Seni disabilitas, lanjut Rani, dapat menumbuhkan empati dan solidaritas para penyandang disabilitas untuk menepis paradigma ableisme yang ada.

“Kita percaya bahwa seni disabilitas itu punya kelenturan untuk menumbuhkan empati, keterhubungan, dan solidaritas. Jadi sebagai salah satu cara bagaimana kita bisa menantang paradigma ableisme itu,” ucap Rani.

“Teman-teman tentu punya cara dan kekuatannya masing-masing untuk bagaimana kita sama-sama menciptakan lingkungan yang lebih inklusif untuk kita semua.”

Guna menggaungkan seni disabilitas, JDA telah melakukan berbagai kegiatan termasuk kolaborasi karya, pameran rutin setiap tahun, dan pelibatan seniman internasional.

3 dari 4 halaman

Pemetaan Penari Disabilitas di Indonesia

Dalam kesempatan yang sama, Putri Raharjo dari Nalitari sekaligus mewakili We Are Epic dan Ballet.ID mengungkap hasil pemetaan penari disabilitas di Indonesia.

Menurutnya, pada 2023, We Are Epic didanai oleh British Council untuk menemukan penari disabilitas di empat pulau besar di Indonesia. Yakni di Jawa, Sumatera, Sulawesi, dan Kalimantan.

Dalam penelitian berjudul Discovering Disabled Dance Talent Across Indonesia pihak Putri menemukan ada 137 penari disabilitas di Indonesia dengan rincian:

  • Jawa: 92 penari
  • Sumatera: 25 penari
  • Sulawesi: 17 penari
  • Kalimantan: 3 penari.

“Meski tidak termasuk dalam kategori penari, kami juga menemukan 32 orang disabilitas dan organisasi profesional lain dengan latar belakang seni,” jelas Putri.
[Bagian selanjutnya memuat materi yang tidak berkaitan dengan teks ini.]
theorem laneExchangeCompletes : Claims.LaneExchangeCompletes := fun b => by
  refine ⟨completesCross_of_runCross (fun s => (rfl : execShfl b s = _)) (fun hw => lanes_of_vec ?_) fun hw xs hlt _ l _ => ?_,
    completesCross_of_runCross (fun s => (rfl : execBcast b s = _)) (fun _ => lanes_of_dk b) fun hw xs _ _ l _ => ?_,
    completesCross_of_runCross (fun s => (rfl : execMatchx b s = _)) (fun hw => lanes_of_vec ?_) fun hw xs _ hn l _ => ?_⟩
  · exact Form.dk_of_check (Form.check_of_wellFormed (f := formOf (.shfl b)) hw rfl) (.inr (.inr ⟨_, rfl⟩))
  · have ht : (ty3264 b && decide (b.fn.toNat ≤ 3)) = true := Form.tyFn_of_wellFormed hw rfl
    simp only [Bool.and_eq_true, decide_eq_true_eq] at ht
    obtain ⟨ht, hfn⟩ := ht
    rw [dstWrites_of_is3264 ht]
    exact congrArg _ (shfl_value hfn hlt l _)
  · rw [dstWrites_of_is3264 (Form.tyFn_of_wellFormed hw rfl)]
    rfl
  · exact Form.dk_of_check (Form.check_of_wellFormed (f := formOf (.matchx b)) hw rfl) (.inr (.inr ⟨_, rfl⟩))
  · have hk : b.dk = .vec := Form.dk_of_check (Form.check_of_wellFormed (f := formOf (.matchx b)) hw rfl) (.inr (.inr ⟨_, rfl⟩))
    dsimp only
    rw [match_mask hn]
    rw [dstWrites_word_vec hk]
    rfl

/-! ### Votes (07 R179) -/

/-- A group that answers at once, from the state alone, completes with what it answers. -/
theorem exec_of_runGroup {i : Instr} {b : Base} {act : M GroupOut} {outs : List (Nat × LaneOut)} {s : State}
    (hexec : exec i s = runGroup (formOf i) b false act s) (hc : s.Clear (formOf i) b) (ha : act s = .ok ({ outs := outs }, s)) :
    exec i s = .next (s.retired (formOf i) b { outs := outs }) :=
  hexec.trans (runGroup_completes hc ha rfl)

theorem vote_verdict (yes : Nat → Bool) (ls : List Nat) (n : Nat) : n ≤ 2 →
    (match n with
      | 0 => (ls.filter yes).length == ls.length
      | 1 => !(ls.filter yes).isEmpty
      | _ => (ls.filter yes).isEmpty || (ls.filter yes).length == ls.length) =
    [ls.all yes, ls.any yes, ls.all yes || !ls.any yes].getD n false := fun hn => by
  have hall : ((ls.filter yes).length == ls.length) = ls.all yes := by
    rw [Bool.eq_iff_iff, beq_iff_eq, List.length_filter_eq_length_iff, List.all_eq_true]
  have hany : (ls.filter yes).isEmpty = !ls.any yes := by
    rw [Bool.eq_iff_iff, List.isEmpty_iff, List.filter_eq_nil_iff]
    simp
  interval_cases n
  · exact hall
  · simp [hany]
  · simp only [hall, hany, List.getD_cons_succ, List.getD_cons_zero]
    exact Bool.or_comm ..

theorem ballot_mask (ls : List Nat) (yes : Nat → Bool) :
    maskOf (ls.filter yes) = BitVec.ofFnLE fun j : Fin 32 => ls.contains j.val && yes j.val := by
  refine BitVec.eq_of_getLsbD_eq fun j hj => ?_
  rw [getLsbD_maskOf _ hj, BitVec.getLsbD_ofFnLE, dif_pos hj, Bool.eq_iff_iff]
  simp
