-- ==== Sys2Proof/Syntax.lean ====
section
/-!
DEFINITION. The commands of the AZ216: one constructor for each row of the opcode table. A core
instruction names its logical core and its fields (R90); an event names what it happens to and
what it brings.
-/

namespace Sys2Proof
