/-- The read of SQ slot `i`. -/
def State.sendFetch (s : State) (q : Nat) (c : Line) (i : Nat) : Option State :=
  let a := s.hostPa (ctxF c 1 12 52 * 4096 + 64 * i)
  s.foldSend q c { qid := 0, grp := ctxF c 0 24 11, kind := .fetch, slot := i, gen := ctxGen c }
    { kind := .hostRd, dest := portAStation, src := 0, addr := BitVec.ofNat 48 a, bytes := 64 } none

/-- Whether the Fold takes no new work for a group: PAUSE (R385), entry into or stay in P2 or P3 (R474), or a
non-critical owner under Shed-3 (Table PWR-2). -/
def State.groupPaused (s : State) (g : Nat) : Bool :=
  let o := s.grpOwner g
  s.cpField (foldAddr (0x20000 + 4 * g)) 8 1 = 1 || s.cpField (pwrAddr 0) 3 1 = 1
    || 2 ≤ s.cpField (pwrAddr 0) 0 3 || (s.shed 3 && bit o 10 && !s.critical (field o 0 8))

/-- The Fold fetches the next SQ slot of a queue, or repeats a fetch that a freeze cut off (R370,
R379). -/
def State.sqFetch (s : State) (q : Nat) : Option State :=
  match s.ctxOf q with
  | none => none
  | some (c, s) =>
    let n := ctxN c
    let g := ctxF c 0 24 11
    let head := ctxF c 5 0 12
    let out := ctxF c 6 36 12
    let ok := ctxValid c && ctxEnable c && !ctxError c && !s.frozen
      && s.fold.fetches q < 8 && s.fold.inFlight (· == .fetch) < 512
    match s.fold.retry.find? fun o => o.qid.toNat = q with
    | some o =>
      if !ok then some s
      else (s.sendFetch q c o.slot).map fun s =>
        s.modFold fun f => { f with retry := f.retry.erase o }
    | none =>
      let go := ok && !s.groupPaused g && head ≠ ctxF c 5 12 12
        && out + ringDist n (ctxF c 5 24 12) (ctxF c 5 36 12) < n - 1
        && ringDist n head (ctxF c 6 0 12) < n - 1
      if !go then some s
      else (s.sendFetch q c head).map fun s =>
        s.setCtx q (ctxSet (ctxSet c 5 0 12 ((head + 1) % n)) 6 36 12 (out + 1))

/-- Completions that the mirror state holds (Table MIR-1). -/
def State.mirHolds (s : State) : Bool :=
  let x := s.cpField (mirAddr 4) 1 3
  x = 2 || x = 3 || x = 5

/-- Entries in the hold buffer. -/
def Fold.holding (f : Fold) : Nat := (f.ready.filter (·.held)).length

/-- The Fold reads the next DCR slot of a queue (R370): one read of a queue at a time keeps DCR order
(DEDUCED). -/
def State.dcrRead (s : State) (q : Nat) : Option State :=
  match s.ctxOf q with
  | none => none
  | some (c, s) =>
    let n := ctxN c
    let head := ctxF c 6 12 12
    let hold := ctxF c 0 3 1 = 1
    if !ctxValid c || ctxError c || head = ctxF c 6 24 12 || s.fold.hasOp q .dcr
        || (hold && 16384 ≤ s.fold.holding)
        || 1024 ≤ s.fold.inFlight (fun k => k == .dcr || k == .work) then some s
    else
      let a := s.dcrAddr c head
      let op : FoldOp := { qid := 0, grp := ctxF c 0 24 11, kind := .dcr, slot := head,
                           gen := ctxGen c }
      (s.foldSend q c op { kind := .rdOnce, dest := homeOfLine (a / 64), src := 0,
                           addr := BitVec.ofNat 48 (a / 64 * 64) } none).map fun s =>
        s.setCtx q (ctxSet c 6 12 12 ((head + 1) % n))

/-- The CQ entry that the Fold writes for a DCR entry (Table FOLD-3). -/
def cqEntry (e : BitVec 128) (c : Line) (ggen : Nat) : BitVec 128 :=
  setField (setField (setField e 80 16 (ctxF c 5 0 12)) 112 8 (ctxF c 5 48 1)) 120 8 ggen

/-- The Fold writes the oldest released completion of a queue to its CQ slot (R370). -/
def State.cqWrite (s : State) (q : Nat) : Option State :=
  match s.ctxOf q with
  | none => none
  | some (c, s) =>
    match s.fold.ready.find? fun e => e.qid.toNat = q with
    | none => some s
    | some e =>
      if e.held || ctxError c || !ctxEnable c || s.fold.hasOp q .cq || (e.again && s.frozen) then some s
      else
        let g := ctxF c 0 24 11
        let slot := ctxF c 5 24 12
        let a := s.hostPa (ctxF c 2 12 52 * 4096 + 16 * slot)
        let x := cqEntry e.entry c (s.cpField (foldAddr (0x20000 + 4 * g)) 0 8)
        s.foldSend q c { qid := 0, grp := g, kind := .cq, slot := slot, gen := ctxGen c }
          { kind := .hostWr, dest := portAStation, src := 0, addr := BitVec.ofNat 48 a, bytes := 16
            bmask := byteMask (a % 64) 16, data := some (Line.place (a % 64) x.toNat) } none

/-- Held completions that the mirror state or its acknowledged epoch lets go (R456). -/
def State.releaseHeld (s : State) : State :=
  let acked := (s.cpGet (mirAddr 0x00C)).toNat
  let all := !s.mirHolds
  let two := s.cpField (mirAddr 4) 1 3 = 2
  s.modFold fun f => { f with ready := f.ready.map fun e =>
    if all || (two && e.epoch ≤ acked) then { e with held := false } else e }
Dia menambahkan, 137 penari tersebar di 25 lokasi utama yang berbeda di seluruh kepulauan. Mayoritas penari dan organisasi berlokasi di dekat kota besar dan 96 persen individu terkait dengan organisasi atau lembaga swadaya masyarakat (LSM).

4 dari 4 halaman

Penari Disabilitas Didominasi Usia Muda

Penelitian juga mengungkap bahwa 137 penari termasuk dalam kelompok usia antara 6 hingga 44 tahun. Dan usia rata-rata mereka adalah 19 tahun.

Semua peserta mengidentifikasi diri mereka sebagai penyandang disabilitas dengan rincian sebagai berikut:

  • Neurodivergent: 3,6 persen
  • Visual impairment: 4,4 persen
  • Learning disabled 6,6 persen
  • Hearing impaired: 35,0 persen
  • Down syndrome: 38,0 persen
  • Disabilitas fisik: 12,4 persen.

“Lebih dari 75 persen (111) penari mengatakan mereka menari sebagai hobi dan sebagai bagian dari kegiatan budaya, pendidikan atau organisasi.”

“Kurang dari 25 persen (26) penari mengatakan mereka dibayar sebagai penari profesional,” jelas Putri.

Dari penelitian itu, ditemukan berbagai tantangan yang dihadapi oleh para penari disabilitas. Salah satunya, sejalan dengan yang disampaikan oleh Rani, yakni ableisme.

“Masyarakat di Indonesia masih memandang disabilitas sebagai orang yang tidak mampu dan seperti orang luar,” kata Putri.